I must be too drunk because I don’t understand a thing about what you’re talking about.
AI bot
AI? Why AI? Why not use a script written in any language like Python?
App permissions
Use a decent custom ROM to control the permissions. That’s it, you can do it now.
TOR-hostility
I hate banks as much as anyone, but they have legal responsibilities and TOR is the worst pain in the ass for them, and easiest thing to block on their end. You can complain about it but it will never change. Also they already have your identity and financial data, there is no need to hide your identity or location from them. Also you can use a VPN most of the time. Why TOR?
they over-collect far more data
Use uBlock Origin, is it not enough?
If a robot harvests
If.
consumers can participate
Consumers don’t care.
TL;DR: use a VPN and uBlock Origin.
AI? Why AI? Why not use a script written in any language like Python?
You tell me. Does python have a library that equates synonymous phrases and patterns in natural languages without AI?
Python is what the researchers used, but they only strictly looked at the standard privacy tables with cells that contain yes, no, or sometimes/depends.
Use a decent custom ROM to control the permissions. That’s it, you can do it now.
You’ve misunderstood. I would never use a bank’s proprietary closed-source spyware exclusively distributed by Google for Google patrons. I envisioned harvesting Exodus Privacy reports to use as input in the assessment of bank’s privacy hostility and abusiveness.
At the same time, the app proposed would obviously not just be for me. Countless boot-licking people are happy to use bank apps. But some may want to know which bank exploits them relatively less. It is not sensible to think all such people have competency to handle custom ROMS. Also, bank apps tend to detect when they are running on a VM or custom ROM and terminate.
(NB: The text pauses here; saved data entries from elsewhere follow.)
/-- All rooms, in number order. -/
def allRooms : List RoomNo := List.finRange 16
def allBindings : List BindNo := List.finRange 4
def allLines : List LineNo := List.finRange 48
def allEntries : List RosterIx := List.finRange 512
def allSegs : List SegNo := List.finRange 2048

/-! ### The track directory -/

/-- The entry of a track ID (R24). -/
def State.track? (s : State) (id : Nat) : Option Track := s.tracks.find? (fun t => decide (t.id = id))

/-- The entry of a track ID changed. -/
def State.modTrack (s : State) (id : Nat) (f : Track → Track) : State :=
  { s with tracks := s.tracks.map (fun t => if t.id = id then f t else t) }

/-- An entry added, the directory staying in ascending track ID. -/
def insertTrack (t : Track) : List Track → List Track
  | [] => [t]
  | u :: us => if t.id < u.id then t :: u :: us else u :: insertTrack t us

def State.addTrack (s : State) (t : Track) : State := { s with tracks := insertTrack t s.tracks }
def State.removeTrack (s : State) (id : Nat) : State := { s with tracks := s.tracks.filter (fun t => !decide (t.id = id)) }

/-- While either bank's mount has not completed, the store is mounting (R25, R51). -/
def State.mounting (s : State) : Bool := s.banks[0].mount.isSome || s.banks[1].mount.isSome

/-! ### Inbound places and replies (R171 to R175) -/

/-- The reasons of a REFUSED reply (R174). -/
inductive Reason where
  | unknownType | badLength | badArg | badState | busy | noSpace | notFound | inUse | order | badCue | rewind
  | mounting | moveFailed
deriving DecidableEq, Repr

/-- R188's code of a reason. -/
def Reason.code : Reason → Nat
  | .unknownType => 1
  | .badLength => 2
  | .badArg => 3
  | .badState => 4
  | .busy => 5
  | .noSpace => 6
  | .notFound => 7
  | .inUse => 8
  | .order => 9
  | .badCue => 10
  | .rewind => 11
  | .mounting => 12
  | .moveFailed => 13

/-- The lowest of the eight places that no command holds. -/
def freePlace (inbound : List Inbound) : Nat :=
  ((List.range Config.inboundPlaces).find? (fun p => !(inbound.any (fun c => decide (c.place = p))))).getD 0

/-- A command enters the tail of the inbound queue, open (R171). -/
def Link.enter (l : Link) (place : Nat) (tag : Byte) (type : Nat) : Link :=
  { l with inbound := l.inbound ++ [⟨place, tag, type, 0, false⟩] }

/-- The tag of the command holding a place. -/
def Link.tagOf (l : Link) (place : Nat) : Byte :=
  match l.inbound.find? (fun c => decide (c.place = place)) with
  | some c => c.tag
  | none => 0

/-- The reply to the command at a place is produced: the command becomes answered and the reply joins the tail of
the outbound queue (R171, R175). -/
def Link.answer (l : Link) (place : Nat) (done : Bool) (body : List Byte) : Link :=
  { l with
    inbound := l.inbound.map (fun c => if c.place = place then { c with answered := true } else c)
    outbound := l.outbound ++ [.reply place (l.tagOf place) done body] }

/-- DONE with a body. -/
def State.done (s : State) (place : Nat) (body : List Byte) : State := s.modLink (fun l => l.answer place true body)

/-- REFUSED with a reason and a detail (R174, R189). -/
def State.refuse (s : State) (place : Nat) (reason : Reason) (detail : Nat) : State :=
  s.modLink (fun l => l.answer place false (u8 reason.code ++ u32 detail))

/-- A command is left open, its work being on the track named (R173). -/
def State.defer (s : State) (place track : Nat) : State :=
  s.modLink (fun l =>
    { l with inbound := l.inbound.map (fun c => if c.place = place then { c with track := track } else c) })

/-- The place of the open command of a type that works on a track. A command discarded by SOFT_RESET has none. -/
def State.openPlace? (s : State) (type track : Nat) : Option Nat :=
  (s.link.inbound.find? (fun c => decide (c.type = type) && decide (c.track = track) && !c.answered)).map (·.place)

/-- The deferred DONE of a command, at the event that ends its work (R173). -/
def State.doneDeferred (s : State) (type track : Nat) (body : List Byte) : State :=
  match s.openPlace? type track with
  | none => s
  | some p => s.done p body

/-- The deferred REFUSED of a command (R173, R174). -/
def State.refuseDeferred (s : State) (type track : Nat) (reason : Reason) (detail : Nat) : State :=
  match s.openPlace? type track with
  | none => s
  | some p => s.refuse p reason detail

/-- The event that an owner's rule ends in a room number above 15 is refused BAD_ARG; otherwise the owner acts. -/
def State.withRoom (s : State) (place room : Nat) (own : RoomNo → State) : State :=
  if h : room < 16 then own ⟨room, h⟩ else s.refuse place .badArg 0

end Sys2Proof.Machine
end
I hate banks as much as anyone, but they have legal responsibilities and TOR is the worst pain in the ass for them, and easiest thing to block on their end.
Not my problem. The banks staffed by those with a higher level of competency to handle Tor users should get praise and recognition. What are you claiming is the benefit to the app ignoring the Tor accessibility factor?
You can complain about it but it will never change.
Exactly why the app should look for it. Complaints are useless. Vote with your feet and switch to a bank that has their shit together. Money talks.
Also they already have your identity and financial data, there is no need to hide your identity or location from them.
Nonsense. They potentially¹ have customers’ residential address, not their realtime geolocation at every login. And your ISP does not know where you bank unless you are foolish enough to access your bank from home over clearnet. Note that Trump has ensured that ISPs do not need your consent to collect and sell that data. So today under Trump an ISP can sell where you bank to prospective debt collectors, for example.
¹ E.g. in the US, they need an address, not necessarily a residential address. A homeless person can legally open a bank account using a family member’s address, for example.
Also you can use a VPN most of the time. Why TOR?
Cloudflare treats VPNs with the same hostility as Tor. VPNs also require trust that Tor does not.
Use uBlock Origin, is it not enough?
When your bank asks you for income info face to face, uBlock Origin cannot protect you.
Consumers don’t care.
The app would not be for all consumers. The app can only serve the small minority of consumers who care about privacy. I’m fine with that.